Yanks take big hit in rotation with Pineda loss
The initial reaction of any Yankees fan to news that pitcher Michael Pineda will be out the entire 2012 season due to a right shoulder anterior labral tear is understandable. Did the Yankees get damaged goods in the trade that sent their top hitting prospect, catcher Jesus Montero, to Seattle in January?
Pineda did not endear himself to the Yankees when he showed up in spring training 20 pounds overweight, but there is no evidence that the righthander had any shoulder trouble at the time of the trade that also involved the exchange of pitcher Hector Noesi to the Mariners and pitching prospect Jose Campos to the Yankees. Before any trade, players undergo a thorough physical, and no red lights went up about Pineda.
Yankees general manager Brian Cashman made it clear to reporters Wednesday that he did not blame the Mariners in any way about Pineda’s condition, which did not show up in an MRI at the time he went on the disabled list. Cashman is convinced Pineda suffered the tear during his extended spring outing last week.
“In no way do I believe that the Seattle Mariners had any knowledge of any issue prior to the trade,” Cashman said. “We got a fully healthy player. We looked at all the medical files. It’s an unfortunate circumstance. That can happen, and it happened.”
The immediate effect is that the Yankees are not as strong in pitching as they expected to be when they added Pineda and Hiroki Kuroda to the rotation and welcomed Andy Pettitte’s bid for a comeback, which now cannot come too soon. Kuroda has a terrific start Tuesday night but was out-pitched by the Rangers’ Yu Darvish. Phil Hughes, who was to start in Wednesday night’s series finale in Texas, struggled in his previous three starts (1-2, 6.75) and Freddy Garcia, who will start over the weekend at Yankee Stadium against the Tigers, has been scorched in his three starts (0-1, 9.75 ERA).
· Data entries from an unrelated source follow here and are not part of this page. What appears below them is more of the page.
-- ==== Sys2Proof/Machine/Hazard.lean ====
section
/-! DEFINITION. The bank-switch hazards (R470, R471): which register fields an instruction uses, and which it reads. -/

namespace Sys2Proof.Machine

/-- R8 to R14, the registers some mode replaces. -/
def isBanked (i : RegNum) : Bool := decide (8 ≤ i.toNat) && decide (i.toNat ≤ 14)

/-- An attached coprocessor accepts the instruction; otherwise it traps and uses no register (R344). -/
def accepts (s : State) (cpNum : BitVec 4) (instr : Word) : Bool :=
  match offer s cpNum instr with
  | .absent => false
  | .accepted _ _ => true

/-- The register fields an instruction reads: Rn, Rm, Rs, a stored Rd, a base, a list stored (R471). -/
def regsRead (s : State) : Instr → List RegNum
  | .andImm o | .eorImm o | .subImm o | .rsbImm o | .addImm o | .adcImm o
  | .sbcImm o | .rscImm o | .orrImm o | .bicImm o => [o.rn]
  | .andReg o | .eorReg o | .subReg o | .rsbReg o | .addReg o | .adcReg o
  | .sbcReg o | .rscReg o | .orrReg o | .bicReg o => [o.rn, o.op2.rm]
  | .andRegShift o | .eorRegShift o | .subRegShift o | .rsbRegShift o | .addRegShift o | .adcRegShift o
  | .sbcRegShift o | .rscRegShift o | .orrRegShift o | .bicRegShift o => [o.rn, o.op2.rm, o.op2.rs]
  | .tstImm o | .teqImm o | .cmpImm o | .cmnImm o => [o.rn]
  | .tstReg o | .teqReg o | .cmpReg o | .cmnReg o => [o.rn, o.op2.rm]
  | .tstRegShift o | .teqRegShift o | .cmpRegShift o | .cmnRegShift o => [o.rn, o.op2.rm, o.op2.rs]
  | .movImm _ | .mvnImm _ => []
  | .movReg o | .mvnReg o => [o.op2.rm]
  | .movRegShift o | .mvnRegShift o => [o.op2.rm, o.op2.rs]
  | .unspecifiedTestS0Imm _ | .unspecifiedTestS0Reg _ | .unspecifiedTestS0RegShift _ | .undefined1 _ | .unallocatedA _ | .unallocatedB _
  | .unallocatedC _ | .unallocatedD _ | .undefined2 _ => []
  | .mul o => [o.rm, o.rs]
  | .mla o => [o.rm, o.rs, o.rn]
  | .ldrImm o | .ldrbImm o => [o.rn]
  | .ldrReg o | .ldrbReg o => [o.rn, o.offset.rm]
  | .strImm o | .strbImm o => [o.rd, o.rn]
  | .strReg o | .strbReg o => [o.rd, o.rn, o.offset.rm]
  | .ldm o => [o.rn]
  | .stm o => o.rn :: listedRegs o.list
  | .b _ | .bl _ => []
  | .ldc o => if accepts s o.cpNum (encodeCdt 1 o) then [o.rn] else []
  | .stc o => if accepts s o.cpNum (encodeCdt 0 o) then [o.rn] else []
  | .cdp _ => []
  | .mcr _ => []
  | .mrc o => if accepts s o.cpNum (encodeCrt 0 o) then [o.rd] else []
  | .swi _ => []

/-- The register fields an instruction writes (R470). -/
def regsWritten (s : State) : Instr → List RegNum
  | .andImm o | .eorImm o | .subImm o | .rsbImm o | .addImm o | .adcImm o
  | .sbcImm o | .rscImm o | .orrImm o | .movImm o | .bicImm o | .mvnImm o => [o.rd]
  | .andReg o | .eorReg o | .subReg o | .rsbReg o | .addReg o | .adcReg o
  | .sbcReg o | .rscReg o | .orrReg o | .movReg o | .bicReg o | .mvnReg o => [o.rd]
  | .andRegShift o | .eorRegShift o | .subRegShift o | .rsbRegShift o | .addRegShift o | .adcRegShift o
  | .sbcRegShift o | .rscRegShift o | .orrRegShift o | .movRegShift o | .bicRegShift o | .mvnRegShift o => [o.rd]
  | .tstImm _ | .teqImm _ | .cmpImm _ | .cmnImm _ => []
  | .tstReg _ | .teqReg _ | .cmpReg _ | .cmnReg _ => []
  | .tstRegShift _ | .teqRegShift _ | .cmpRegShift _ | .cmnRegShift _ => []
  | .unspecifiedTestS0Imm _ | .unspecifiedTestS0Reg _ | .unspecifiedTestS0RegShift _ | .undefined1 _ | .unallocatedA _ | .unallocatedB _
  | .unallocatedC _ | .unallocatedD _ | .undefined2 _ => []
  | .mul o | .mla o => [o.rd]
  | .ldrImm o | .ldrbImm o => [o.rd]
  | .ldrReg o | .ldrbReg o => [o.rd]
  | .strImm _ | .strbImm _ => []
  | .strReg _ | .strbReg _ => []
  | .ldm o => listedRegs o.list
  | .stm _ => []
  | .b _ | .bl _ => []
  | .ldc _ | .stc _ => []
  | .cdp _ => []
  | .mcr o => if accepts s o.cpNum (encodeCrt 1 o) then [o.rd] else []
  | .mrc _ => []
  | .swi _ => []

/-- The instruction executed next falls in the settling window: it names a banked register after a mode change (R470), or reads
one after a user-bank load (R471). An instruction whose condition fails is safe. -/
def hazardBlocks (s : State) (i : Instr) : Bool :=
  condPassed i.cond s.psr &&
    match s.hazard with
    | .clear => false
    | .modeChanged => (regsRead s i ++ regsWritten s i).any isBanked
    | .userBankLoaded => (regsRead s i).any isBanked

end Sys2Proof.Machine
end

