-- ==== Sys2Proof/Machine/Core.lean ====
section
/-! DEFINITION. The machine as the host takes it. -/

def Sys2Proof.core : Host.Core :=
  { State := Sys2Proof.Machine.State, Fault := Sys2Proof.Machine.Fault, Refusal := Sys2Proof.Machine.Refusal,
    step := Sys2Proof.Machine.step, reset := Sys2Proof.Machine.State.reset }
end

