-- ==== Sys2Proof/Tests/Slice0.lean ====
section
/-! SUPPORT. Tests on fixed values, each with the place of the spec its numbers come from: ill-formed terms refused, a word of every row written out
bit by bit and decoded, one step of every row, and for each statement a state and operands that meet its hypotheses. -/

namespace Sys2Proof.Tests

open Sys2Proof.Machine

/-! ### Well-formedness: a word outside its row's region is refused, one check each (R118, R119, R123) -/

theorem test_illFormed_unspecifiedTestS0Imm : ¬ WellFormed (.unspecifiedTestS0Imm ⟨.al, 0x3100000⟩) ∧ WellFormed (.unspecifiedTestS0Imm ⟨.al, 0x3000000⟩) := by decide
theorem test_illFormed_unspecifiedTestS0Reg : ¬ WellFormed (.unspecifiedTestS0Reg ⟨.al, 0x1000010⟩) ∧ WellFormed (.unspecifiedTestS0Reg ⟨.al, 0x1000000⟩) := by decide
theorem test_illFormed_unspecifiedTestS0RegShift : ¬ WellFormed (.unspecifiedTestS0RegShift ⟨.al, 0x1000090⟩) ∧ WellFormed (.unspecifiedTestS0RegShift ⟨.al, 0x1000010⟩) := by decide
theorem test_illFormed_undefined1 : ¬ WellFormed (.undefined1 ⟨.al, 0x1000010⟩) ∧ WellFormed (.undefined1 ⟨.al, 0x1000090⟩) := by decide
theorem test_illFormed_unallocatedA : ¬ WellFormed (.unallocatedA ⟨.al, 0x0000090⟩) ∧ WellFormed (.unallocatedA ⟨.al, 0x0800090⟩) := by decide
theorem test_illFormed_unallocatedB : ¬ WellFormed (.unallocatedB ⟨.al, 0x0800090⟩) ∧ WellFormed (.unallocatedB ⟨.al, 0x0400090⟩) := by decide
theorem test_illFormed_unallocatedC : ¬ WellFormed (.unallocatedC ⟨.al, 0x0000090⟩) ∧ WellFormed (.unallocatedC ⟨.al, 0x00000D0⟩) := by decide
theorem test_illFormed_unallocatedD : ¬ WellFormed (.unallocatedD ⟨.al, 0x00000D0⟩) ∧ WellFormed (.unallocatedD ⟨.al, 0x00000B0⟩) := by decide
theorem test_illFormed_undefined2 : ¬ WellFormed (.undefined2 ⟨.al, 0x6000000⟩) ∧ WellFormed (.undefined2 ⟨.al, 0x6000010⟩) := by decide

theorem test_decode_truncated : decode [0xE1, 0xA0, 0xF0] = .error .truncated := rfl
/-- R72: the bytes of `B .` are 0xEA, 0xFF, 0xFF, 0xFE. -/
theorem test_decode_bigEndian : decode [0xEA, 0xFF, 0xFF, 0xFE, 0x55] = .ok (.b ⟨.al, 0xFFFFFE⟩, [0x55]) := rfl
theorem test_decodeTableWord_b : decodeTableWord 32 0xEAFFFFFE = some (.b ⟨.al, 0xFFFFFE⟩) := by decide
theorem test_decodeTableWord_tooWide : decodeTableWord 32 0x1EAFFFFFE = none := by decide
Pettitte started Wednesday night for Double A Trenton but is probably at least a week away from joining the big club.
“We are pitching-deep, but like everything else, some of our guys have to get better,” Cashman said, “We have to get guys on track at the major-league level and Triple-A.”
Pineda will have an arthroscopic procedure on his shoulder May 1 at Manhattan’s Hospital for Special Surgery, performed by Dr. David Altcheck, the Mets’ team physician, assisted by Dr. Christopher Ahmad, the Yankees’ team physician.
“Shoulder surgery is challenging,” Dr. Ahmad said in a conference telephone call. “Based on what we know from Michael’s M.R.I. scan, this is a discrete tear and we do feel that the tear can be repaired arthroscopically and based on that we are optimistic we can get him recovered.”
“I’m devastated,” Cashman said. “Obviously, there’s always risk involving pitchers. Obviously, this was a big move that I pursued this winter. You always go in with eyes wide open that there’s a risk associated with pitching. It’s extremely difficult, but even more difficult for the player.”